To give you an example, let’s consider the following test scenario. Suppose at some step we have a DictionaryLedger containing the following substrings: ["ca", "me", "lot"], and the text we’re processing next is "camelot". We find the first match, "ca", and then try to find a follow-up match. We find "me", and merge these two substrings into "came". We then jump to the rest of the text after the second match, and go to process "lot". But, we haven’t tried to merge "me" with "lot"!

Putting it all together into the test code that goes through the process step by step:

#[test]
fn merge_three_consecutive_substrings() {
    let mut ledger = SubstringLedger::new();
    ledger.insert_new(substring("ca"));
    ledger.insert_new(substring("me"));
    ledger.insert_new(substring("lot"));

    let source = "camelot";

    // Processing "ca" + "me" = "came"
    let next_head = build_ledger_step(source, &mut ledger);
    assert_eq!(
        vec![("came", 1), ("lot", 1), ("ca", 2), ("me", 1)],
        ledger.entries()
    );

    // Processing "me" + "lot" = "melot"
    let next_head = build_ledger_step(next_head, &mut ledger);
    assert_eq!(
        vec![("melot", 1), ("came", 1), ("lot", 1), ("ca", 2), ("me", 2)],
        ledger.entries()
    );

    // Processing "lot"
    build_ledger_step(next_head, &mut ledger);
    assert_eq!(
        vec![("melot", 1), ("came", 1), ("lot", 2), ("ca", 2), ("me", 2)],
        ledger.entries()
    );
}

I had to extract the build_ledger_step function from the build_ledger function, so that I could easily create the test case preconditions, and apply the fix to make the test pass.
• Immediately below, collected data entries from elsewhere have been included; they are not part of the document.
-- ==== Sys2Proof/Decode.lean ====
section
/-! DEFINITION. The decoder, total on every word (30_encoding.md R84 to R89, R94), and the encoder (R97). -/

namespace Sys2Proof

/-- The outcome of decoding a word (R94): an instruction, or a rejection by name. -/
inductive Decoded where
  /-- One of the 35 instructions. -/
  | instr (i : Instr)
  /-- No instruction; the source's no-op (R87, R88). -/
  | unrecognised
  /-- No instruction; whether the reference recognises it is unknown (R89). SYS words, which R89 also
  calls ambiguous, decode to `Instr.sys` and follow the same policy (R100). -/
  | ambiguous
  deriving DecidableEq, Repr

/-- F, bits 15:12 (R81). -/
def fieldF (w : Word) : Nat := w.toNat / 0x1000

/-- X, bits 11:8 (R81). -/
def fieldX (w : Word) : Reg := Fin.ofNat 16 (w.toNat / 0x100)

/-- Y, bits 7:4 (R81). -/
def fieldY (w : Word) : Reg := Fin.ofNat 16 (w.toNat / 0x10)

/-- N, bits 3:0 (R81). -/
def fieldN (w : Word) : Fin 16 := Fin.ofNat 16 w.toNat

/-- KK, bits 7:0 (R81). -/
def fieldKK (w : Word) : Byte := BitVec.ofNat 8 w.toNat

/-- NNN, bits 11:0 (R81). -/
def fieldNNN (w : Word) : Addr12 := BitVec.ofNat 12 w.toNat

/-- Family 0 (R85). -/
def decodeFamily0 (w : Word) : Decoded :=
  if fieldNNN w = 0x0E0 then .instr .cls
  else if fieldNNN w = 0x0EE then .instr .ret
  else .instr (.sys (fieldNNN w))

/-- Families 5 and 9 (R86): only N = 0 is an instruction. -/
def decodeIfN0 (w : Word) (i : Instr) : Decoded :=
  if fieldN w = 0 then .instr i else .ambiguous

/-- Family 8 (R84, R87): N selects. -/
def decodeFamily8 (w : Word) : Decoded :=
  match (fieldN w).val with
  | 0x0 => .instr (.ldReg (fieldX w) (fieldY w))
  | 0x1 => .instr (.orReg (fieldX w) (fieldY w))
  | 0x2 => .instr (.andReg (fieldX w) (fieldY w))
  | 0x3 => .instr (.xorReg (fieldX w) (fieldY w))
  | 0x4 => .instr (.addReg (fieldX w) (fieldY w))
  | 0x5 => .instr (.sub (fieldX w) (fieldY w))
  | 0x6 => .instr (.shr (fieldX w) (fieldY w))
  | 0x7 => .instr (.subn (fieldX w) (fieldY w))
  | 0xE => .instr (.shl (fieldX w) (fieldY w))
  | _ => .unrecognised

/-- Family E (R84, R89): KK selects. -/
def decodeFamilyE (w : Word) : Decoded :=
  match (fieldKK w).toNat with
  | 0x9E => .instr (.skp (fieldX w))
  | 0xA1 => .instr (.sknp (fieldX w))
  | _ => .ambiguous

/-- Family F (R84, R89): KK selects. -/
def decodeFamilyF (w : Word) : Decoded :=
  match (fieldKK w).toNat with
  | 0x07 => .instr (.ldVxDt (fieldX w))
  | 0x0A => .instr (.ldVxK (fieldX w))
  | 0x15 => .instr (.ldDtVx (fieldX w))
  | 0x18 => .instr (.ldStVx (fieldX w))
  | 0x1E => .instr (.addIVx (fieldX w))
  | 0x29 => .instr (.ldFVx (fieldX w))
  | 0x33 => .instr (.ldBVx (fieldX w))
  | 0x55 => .instr (.storeRegs (fieldX w))
  | 0x65 => .instr (.loadRegs (fieldX w))
  | _ => .ambiguous

/-- The decoder (R84 to R89, R94). The last arm is family F, the only one left. -/
def decode (w : Word) : Decoded :=
  match fieldF w with
  | 0x0 => decodeFamily0 w
  | 0x1 => .instr (.jp (fieldNNN w))
  | 0x2 => .instr (.call (fieldNNN w))
  | 0x3 => .instr (.seByte (fieldX w) (fieldKK w))
  | 0x4 => .instr (.sneByte (fieldX w) (fieldKK w))
  | 0x5 => decodeIfN0 w (.seReg (fieldX w) (fieldY w))
  | 0x6 => .instr (.ldByte (fieldX w) (fieldKK w))
  | 0x7 => .instr (.addByte (fieldX w) (fieldKK w))
  | 0x8 => decodeFamily8 w
  | 0x9 => decodeIfN0 w (.sneReg (fieldX w) (fieldY w))
  | 0xA => .instr (.ldI (fieldNNN w))
  | 0xB => .instr (.jpV0 (fieldNNN w))
  | 0xC => .instr (.rnd (fieldX w) (fieldKK w))
  | 0xD => .instr (.drw (fieldX w) (fieldY w) (fieldN w))
  | 0xE => decodeFamilyE w
  | _ => decodeFamilyF w

/-- A word in memory order, the high byte first (R57, R80). -/
def wordOfBytes (hi lo : Byte) : Word := hi ++ lo

/-- The high byte of a word, w[15:8]. -/
def highByte (w : Word) : Byte := w.extractLsb' 8 8

/-- The low byte of a word, w[7:0]. -/
def lowByte (w : Word) : Byte := w.extractLsb' 0 8

/-- The two bytes of an instruction as memory holds them, lowest address first. -/
def decodeBytes (hi lo : Byte) : Decoded := decode (wordOfBytes hi lo)

/-- The host's table word: its bits above `nbits` are 0, and its bytes go to the decoder in memory
order. -/
def decodeTableWord (nbits w : Nat) : Option Instr :=
  match decodeBytes (highByte (BitVec.ofNat 16 (w % 2 ^ nbits))) (lowByte (BitVec.ofNat 16 (w % 2 ^ nbits))) with
  | .instr i => some i
  | .unrecognised => none
  | .ambiguous => none

/-- Format A (R82): family and NNN. -/
def encodeA (f : Nat) (nnn : Addr12) : Word := BitVec.ofNat 16 (f * 0x1000 + nnn.toNat)

/-- Formats XK and X (R82): family, X and the low byte. -/
def encodeXK (f : Nat) (x : Reg) (kk : Byte) : Word :=
  BitVec.ofNat 16 (f * 0x1000 + x.val * 0x100 + kk.toNat)

/-- Format XY (R82): family, X, Y and the low nibble. -/
def encodeXY (f : Nat) (x y : Reg) (n : Fin 16) : Word :=
  BitVec.ofNat 16 (f * 0x1000 + x.val * 0x100 + y.val * 0x10 + n.val)

/-- The encoder (R97), from the match values of opcode_table.json. -/
def encode : Instr → Word
  | .sys nnn => encodeA 0x0 nnn
  | .cls => 0x00E0
  | .ret => 0x00EE
  | .jp nnn => encodeA 0x1 nnn
  | .call nnn => encodeA 0x2 nnn
  | .seByte x kk => encodeXK 0x3 x kk
  | .sneByte x kk => encodeXK 0x4 x kk
  | .seReg x y => encodeXY 0x5 x y 0x0
  | .ldByte x kk => encodeXK 0x6 x kk
  | .addByte x kk => encodeXK 0x7 x kk
  | .ldReg x y => encodeXY 0x8 x y 0x0
  | .orReg x y => encodeXY 0x8 x y 0x1
  | .andReg x y => encodeXY 0x8 x y 0x2
  | .xorReg x y => encodeXY 0x8 x y 0x3
  | .addReg x y => encodeXY 0x8 x y 0x4
  | .sub x y => encodeXY 0x8 x y 0x5
  | .shr x y => encodeXY 0x8 x y 0x6
  | .subn x y => encodeXY 0x8 x y 0x7
  | .shl x y => encodeXY 0x8 x y 0xE
  | .sneReg x y => encodeXY 0x9 x y 0x0
  | .ldI nnn => encodeA 0xA nnn
  | .jpV0 nnn => encodeA 0xB nnn
  | .rnd x kk => encodeXK 0xC x kk
  | .drw x y n => encodeXY 0xD x y n
  | .skp x => encodeXK 0xE x 0x9E
  | .sknp x => encodeXK 0xE x 0xA1
  | .ldVxDt x => encodeXK 0xF x 0x07
  | .ldVxK x => encodeXK 0xF x 0x0A
  | .ldDtVx x => encodeXK 0xF x 0x15
  | .ldStVx x => encodeXK 0xF x 0x18
  | .addIVx x => encodeXK 0xF x 0x1E
  | .ldFVx x => encodeXK 0xF x 0x29
  | .ldBVx x => encodeXK 0xF x 0x33
  | .storeRegs x => encodeXK 0xF x 0x55
  | .loadRegs x => encodeXK 0xF x 0x65

end Sys2Proof
end

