-- ==== Sys2Proof/Machine/Operands.lean ====
section
/-! DEFINITION. The operand forms: immediates (30_encoding.md R83), the I-relative address (42_index.md R152), keys, shift source, register blocks, decimal digits. -/

namespace Sys2Proof.Machine

/-- `zext_16(NNN)` (R83): an absolute byte address. -/
def addrOperand (nnn : Addr12) : Word := nnn.setWidth 16

/-- The effective address of the first byte of an I-relative access (R152), an exact integer. -/
def State.effAddr (s : State) : Nat := s.i.toNat

/-- A register's value widened to the width of `pc` and `I`. -/
def wide (b : Byte) : Word := b.setWidth 16

/-- The register that SHR and SHL shift (R128, R130). -/
def State.shiftOperand (s : State) (x y : Reg) : Byte :=
  match s.params.shiftSource with
  | .vx => s.readV x
  | .vy => s.readV y

/-- The key a register's full 8-bit value names, if it names one (R183). -/
def keyOperand (b : Byte) : Option (Fin 16) :=
  if h : b.toNat < 16 then some ⟨b.toNat, h⟩ else none

/-- The address of a digit's glyph (R52, R151): `5 * V[X]`, not masked (log 15). -/
def glyphAddr (b : Byte) : Word := BitVec.ofNat 16 (5 * b.toNat)

/-- The column where a sprite starts (R164). -/
def spriteX (b : Byte) : Nat := b.toNat % Config.fbWidth

/-- The row where a sprite starts (R164). -/
def spriteY (b : Byte) : Nat := b.toNat % Config.fbHeight

/-- The bytes V0 to VX, in order (R195). -/
def State.regBlock (s : State) (x : Reg) : List Byte :=
  (List.range (x.val + 1)).map (fun k => s.readV (Fin.ofNat 16 k))

/-- The registers after V0 to VX are loaded from `a` upwards (R196). -/
def State.loadBlock (s : State) (x : Reg) (a : Nat) : Vector Byte 16 :=
  Vector.ofFn (fun r : Fin 16 => if r ≤ x then s.byte (a + r.val) else s.readV r)

/-- The three bytes FX33 stores (R194), in ascending order of address. -/
def bcdBytes (mode : BcdMode) (b : Byte) : List Byte :=
  match mode with
  | .decimal =>
    [BitVec.ofNat 8 (b.toNat / 100), BitVec.ofNat 8 (b.toNat / 10 % 10), BitVec.ofNat 8 (b.toNat % 10)]
  | .referenceShift =>
    [BitVec.ofNat 8 (b.toNat >>> 8), BitVec.ofNat 8 (b.toNat >>> 4), BitVec.ofNat 8 (b.toNat >>> 0)]

end Sys2Proof.Machine
end

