-- ==== Sys2Proof/Laws/State.lean ====
section
/-! SUPPORT. One lemma per field per update of the state: later proofs never unfold an update. -/

namespace Sys2Proof.Machine

variable (s : State)

@[simp] theorem State.setMem_mem (m : Memory) : (s.setMem m).mem = m := rfl
@[simp] theorem State.setMem_v (m : Memory) : (s.setMem m).v = s.v := rfl
@[simp] theorem State.setMem_i (m : Memory) : (s.setMem m).i = s.i := rfl
@[simp] theorem State.setMem_pc (m : Memory) : (s.setMem m).pc = s.pc := rfl
@[simp] theorem State.setMem_sp (m : Memory) : (s.setMem m).sp = s.sp := rfl
@[simp] theorem State.setMem_dt (m : Memory) : (s.setMem m).dt = s.dt := rfl
@[simp] theorem State.setMem_st (m : Memory) : (s.setMem m).st = s.st := rfl
@[simp] theorem State.setMem_wait (m : Memory) : (s.setMem m).wait = s.wait := rfl
@[simp] theorem State.setMem_keys (m : Memory) : (s.setMem m).keys = s.keys := rfl
@[simp] theorem State.setMem_progLen (m : Memory) : (s.setMem m).progLen = s.progLen := rfl
@[simp] theorem State.setMem_fault (m : Memory) : (s.setMem m).fault = s.fault := rfl
@[simp] theorem State.setMem_params (m : Memory) : (s.setMem m).params = s.params := rfl
@[simp] theorem State.setMem_draws (m : Memory) : (s.setMem m).draws = s.draws := rfl

@[simp] theorem State.setRegs_mem (w : Vector Byte 16) : (s.setRegs w).mem = s.mem := rfl
@[simp] theorem State.setRegs_v (w : Vector Byte 16) : (s.setRegs w).v = w := rfl
@[simp] theorem State.setRegs_i (w : Vector Byte 16) : (s.setRegs w).i = s.i := rfl
@[simp] theorem State.setRegs_pc (w : Vector Byte 16) : (s.setRegs w).pc = s.pc := rfl
@[simp] theorem State.setRegs_sp (w : Vector Byte 16) : (s.setRegs w).sp = s.sp := rfl
@[simp] theorem State.setRegs_dt (w : Vector Byte 16) : (s.setRegs w).dt = s.dt := rfl
@[simp] theorem State.setRegs_st (w : Vector Byte 16) : (s.setRegs w).st = s.st := rfl
@[simp] theorem State.setRegs_wait (w : Vector Byte 16) : (s.setRegs w).wait = s.wait := rfl
@[simp] theorem State.setRegs_keys (w : Vector Byte 16) : (s.setRegs w).keys = s.keys := rfl
@[simp] theorem State.setRegs_progLen (w : Vector Byte 16) : (s.setRegs w).progLen = s.progLen := rfl
@[simp] theorem State.setRegs_fault (w : Vector Byte 16) : (s.setRegs w).fault = s.fault := rfl
@[simp] theorem State.setRegs_params (w : Vector Byte 16) : (s.setRegs w).params = s.params := rfl
@[simp] theorem State.setRegs_draws (w : Vector Byte 16) : (s.setRegs w).draws = s.draws := rfl

@[simp] theorem State.writeV_mem (r : Reg) (b : Byte) : (s.writeV r b).mem = s.mem := rfl
@[simp] theorem State.writeV_v (r : Reg) (b : Byte) : (s.writeV r b).v = s.v.set r b := rfl
@[simp] theorem State.writeV_i (r : Reg) (b : Byte) : (s.writeV r b).i = s.i := rfl
@[simp] theorem State.writeV_pc (r : Reg) (b : Byte) : (s.writeV r b).pc = s.pc := rfl
@[simp] theorem State.writeV_sp (r : Reg) (b : Byte) : (s.writeV r b).sp = s.sp := rfl
@[simp] theorem State.writeV_dt (r : Reg) (b : Byte) : (s.writeV r b).dt = s.dt := rfl
@[simp] theorem State.writeV_st (r : Reg) (b : Byte) : (s.writeV r b).st = s.st := rfl
@[simp] theorem State.writeV_wait (r : Reg) (b : Byte) : (s.writeV r b).wait = s.wait := rfl
@[simp] theorem State.writeV_keys (r : Reg) (b : Byte) : (s.writeV r b).keys = s.keys := rfl
@[simp] theorem State.writeV_progLen (r : Reg) (b : Byte) : (s.writeV r b).progLen = s.progLen := rfl
@[simp] theorem State.writeV_fault (r : Reg) (b : Byte) : (s.writeV r b).fault = s.fault := rfl
@[simp] theorem State.writeV_params (r : Reg) (b : Byte) : (s.writeV r b).params = s.params := rfl
@[simp] theorem State.writeV_draws (r : Reg) (b : Byte) : (s.writeV r b).draws = s.draws := rfl

@[simp] theorem State.setI_mem (a : Word) : (s.setI a).mem = s.mem := rfl
@[simp] theorem State.setI_v (a : Word) : (s.setI a).v = s.v := rfl
@[simp] theorem State.setI_i (a : Word) : (s.setI a).i = a := rfl
@[simp] theorem State.setI_pc (a : Word) : (s.setI a).pc = s.pc := rfl
@[simp] theorem State.setI_sp (a : Word) : (s.setI a).sp = s.sp := rfl
@[simp] theorem State.setI_dt (a : Word) : (s.setI a).dt = s.dt := rfl
@[simp] theorem State.setI_st (a : Word) : (s.setI a).st = s.st := rfl
@[simp] theorem State.setI_wait (a : Word) : (s.setI a).wait = s.wait := rfl
@[simp] theorem State.setI_keys (a : Word) : (s.setI a).keys = s.keys := rfl
@[simp] theorem State.setI_progLen (a : Word) : (s.setI a).progLen = s.progLen := rfl
@[simp] theorem State.setI_fault (a : Word) : (s.setI a).fault = s.fault := rfl
@[simp] theorem State.setI_params (a : Word) : (s.setI a).params = s.params := rfl
@[simp] theorem State.setI_draws (a : Word) : (s.setI a).draws = s.draws := rfl

@[simp] theorem State.setPc_mem (a : Word) : (s.setPc a).mem = s.mem := rfl
@[simp] theorem State.setPc_v (a : Word) : (s.setPc a).v = s.v := rfl
@[simp] theorem State.setPc_i (a : Word) : (s.setPc a).i = s.i := rfl
@[simp] theorem State.setPc_pc (a : Word) : (s.setPc a).pc = a := rfl
@[simp] theorem State.setPc_sp (a : Word) : (s.setPc a).sp = s.sp := rfl
@[simp] theorem State.setPc_dt (a : Word) : (s.setPc a).dt = s.dt := rfl
@[simp] theorem State.setPc_st (a : Word) : (s.setPc a).st = s.st := rfl
@[simp] theorem State.setPc_wait (a : Word) : (s.setPc a).wait = s.wait := rfl
@[simp] theorem State.setPc_keys (a : Word) : (s.setPc a).keys = s.keys := rfl
@[simp] theorem State.setPc_progLen (a : Word) : (s.setPc a).progLen = s.progLen := rfl
@[simp] theorem State.setPc_fault (a : Word) : (s.setPc a).fault = s.fault := rfl
@[simp] theorem State.setPc_params (a : Word) : (s.setPc a).params = s.params := rfl
@[simp] theorem State.setPc_draws (a : Word) : (s.setPc a).draws = s.draws := rfl

@[simp] theorem State.setSp_mem (k : Byte) : (s.setSp k).mem = s.mem := rfl
@[simp] theorem State.setSp_v (k : Byte) : (s.setSp k).v = s.v := rfl
@[simp] theorem State.setSp_i (k : Byte) : (s.setSp k).i = s.i := rfl
@[simp] theorem State.setSp_pc (k : Byte) : (s.setSp k).pc = s.pc := rfl
@[simp] theorem State.setSp_sp (k : Byte) : (s.setSp k).sp = k := rfl
@[simp] theorem State.setSp_dt (k : Byte) : (s.setSp k).dt = s.dt := rfl
@[simp] theorem State.setSp_st (k : Byte) : (s.setSp k).st = s.st := rfl
@[simp] theorem State.setSp_wait (k : Byte) : (s.setSp k).wait = s.wait := rfl
@[simp] theorem State.setSp_keys (k : Byte) : (s.setSp k).keys = s.keys := rfl
@[simp] theorem State.setSp_progLen (k : Byte) : (s.setSp k).progLen = s.progLen := rfl
@[simp] theorem State.setSp_fault (k : Byte) : (s.setSp k).fault = s.fault := rfl
@[simp] theorem State.setSp_params (k : Byte) : (s.setSp k).params = s.params := rfl
@[simp] theorem State.setSp_draws (k : Byte) : (s.setSp k).draws = s.draws := rfl

@[simp] theorem State.setDt_mem (b : Byte) : (s.setDt b).mem = s.mem := rfl
@[simp] theorem State.setDt_v (b : Byte) : (s.setDt b).v = s.v := rfl
@[simp] theorem State.setDt_i (b : Byte) : (s.setDt b).i = s.i := rfl
@[simp] theorem State.setDt_pc (b : Byte) : (s.setDt b).pc = s.pc := rfl
@[simp] theorem State.setDt_sp (b : Byte) : (s.setDt b).sp = s.sp := rfl
@[simp] theorem State.setDt_dt (b : Byte) : (s.setDt b).dt = b := rfl
@[simp] theorem State.setDt_st (b : Byte) : (s.setDt b).st = s.st := rfl
@[simp] theorem State.setDt_wait (b : Byte) : (s.setDt b).wait = s.wait := rfl
@[simp] theorem State.setDt_keys (b : Byte) : (s.setDt b).keys = s.keys := rfl
@[simp] theorem State.setDt_progLen (b : Byte) : (s.setDt b).progLen = s.progLen := rfl
@[simp] theorem State.setDt_fault (b : Byte) : (s.setDt b).fault = s.fault := rfl
@[simp] theorem State.setDt_params (b : Byte) : (s.setDt b).params = s.params := rfl
@[simp] theorem State.setDt_draws (b : Byte) : (s.setDt b).draws = s.draws := rfl

@[simp] theorem State.setSt_mem (b : Byte) : (s.setSt b).mem = s.mem := rfl
@[simp] theorem State.setSt_v (b : Byte) : (s.setSt b).v = s.v := rfl
@[simp] theorem State.setSt_i (b : Byte) : (s.setSt b).i = s.i := rfl
@[simp] theorem State.setSt_pc (b : Byte) : (s.setSt b).pc = s.pc := rfl
@[simp] theorem State.setSt_sp (b : Byte) : (s.setSt b).sp = s.sp := rfl
@[simp] theorem State.setSt_dt (b : Byte) : (s.setSt b).dt = s.dt := rfl
@[simp] theorem State.setSt_st (b : Byte) : (s.setSt b).st = b := rfl
@[simp] theorem State.setSt_wait (b : Byte) : (s.setSt b).wait = s.wait := rfl
@[simp] theorem State.setSt_keys (b : Byte) : (s.setSt b).keys = s.keys := rfl
@[simp] theorem State.setSt_progLen (b : Byte) : (s.setSt b).progLen = s.progLen := rfl
@[simp] theorem State.setSt_fault (b : Byte) : (s.setSt b).fault = s.fault := rfl
@[simp] theorem State.setSt_params (b : Byte) : (s.setSt b).params = s.params := rfl
@[simp] theorem State.setSt_draws (b : Byte) : (s.setSt b).draws = s.draws := rfl

@[simp] theorem State.setWait_mem (l : WaitLatch) : (s.setWait l).mem = s.mem := rfl
@[simp] theorem State.setWait_v (l : WaitLatch) : (s.setWait l).v = s.v := rfl
@[simp] theorem State.setWait_i (l : WaitLatch) : (s.setWait l).i = s.i := rfl
@[simp] theorem State.setWait_pc (l : WaitLatch) : (s.setWait l).pc = s.pc := rfl
@[simp] theorem State.setWait_sp (l : WaitLatch) : (s.setWait l).sp = s.sp := rfl
@[simp] theorem State.setWait_dt (l : WaitLatch) : (s.setWait l).dt = s.dt := rfl
@[simp] theorem State.setWait_st (l : WaitLatch) : (s.setWait l).st = s.st := rfl
@[simp] theorem State.setWait_wait (l : WaitLatch) : (s.setWait l).wait = l := rfl
@[simp] theorem State.setWait_keys (l : WaitLatch) : (s.setWait l).keys = s.keys := rfl
@[simp] theorem State.setWait_progLen (l : WaitLatch) : (s.setWait l).progLen = s.progLen := rfl
@[simp] theorem State.setWait_fault (l : WaitLatch) : (s.setWait l).fault = s.fault := rfl
@[simp] theorem State.setWait_params (l : WaitLatch) : (s.setWait l).params = s.params := rfl
@[simp] theorem State.setWait_draws (l : WaitLatch) : (s.setWait l).draws = s.draws := rfl

@[simp] theorem State.setKey_mem (k : Fin 16) (b : Bool) : (s.setKey k b).mem = s.mem := rfl
@[simp] theorem State.setKey_v (k : Fin 16) (b : Bool) : (s.setKey k b).v = s.v := rfl
@[simp] theorem State.setKey_i (k : Fin 16) (b : Bool) : (s.setKey k b).i = s.i := rfl
@[simp] theorem State.setKey_pc (k : Fin 16) (b : Bool) : (s.setKey k b).pc = s.pc := rfl
@[simp] theorem State.setKey_sp (k : Fin 16) (b : Bool) : (s.setKey k b).sp = s.sp := rfl
@[simp] theorem State.setKey_dt (k : Fin 16) (b : Bool) : (s.setKey k b).dt = s.dt := rfl
@[simp] theorem State.setKey_st (k : Fin 16) (b : Bool) : (s.setKey k b).st = s.st := rfl
@[simp] theorem State.setKey_wait (k : Fin 16) (b : Bool) : (s.setKey k b).wait = s.wait := rfl
@[simp] theorem State.setKey_keys (k : Fin 16) (b : Bool) : (s.setKey k b).keys = s.keys.set k b := rfl
@[simp] theorem State.setKey_progLen (k : Fin 16) (b : Bool) : (s.setKey k b).progLen = s.progLen := rfl
@[simp] theorem State.setKey_fault (k : Fin 16) (b : Bool) : (s.setKey k b).fault = s.fault := rfl
@[simp] theorem State.setKey_params (k : Fin 16) (b : Bool) : (s.setKey k b).params = s.params := rfl
@[simp] theorem State.setKey_draws (k : Fin 16) (b : Bool) : (s.setKey k b).draws = s.draws := rfl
pub fn build_ledger(source: &str) -> SubstringLedger {
    let mut ledger = SubstringLedger::new();
    let mut head: &str = source;

    while head.len() > 0 {
        head = build_ledger_step(head, &mut ledger);
    }
    ledger
}

fn build_ledger_step<'a>(head: &'a str, ledger: &mut SubstringLedger) -> &'a str {
    if let Some(next_char) = head.chars().next() {
        let next_head: &'a str;

        if let Some(substr_match) = ledger.find_longest_match(head) {
            let rest = &head[substr_match.len()..];

            if let Some(follow_up_match) = ledger.find_longest_match(rest) {
                let new_substring = substr_match.concat(&follow_up_match);
                next_head = &head[substr_match.len()..];
                ledger.insert_new(new_substring);
            } else {
                next_head = rest;
            }

            ledger.increment_count(&substr_match);
        } else {
            let new_substring = Substring::from_char(next_char);
            next_head = &head[new_substring.len()..];
            ledger.insert_new(new_substring);
        }
        next_head
    } else {
        ""
    }
}

Next steps

Now with the fix, the test passes, but I’m not very happy with the state of the code in that place. For one, the build_ledger_step is too overloaded with the details. The second thing I noticed is the obvious inefficiency in the algorithm: we’re calling find_longest_match twice for the same substring. It’s done the first time to find the follow-up match, and then in the next step we call it again for the same substring! As the next step, I’m going to refactor the code to make it more readable and efficient.

The link to this version of the code is tagged in the GitHub repository.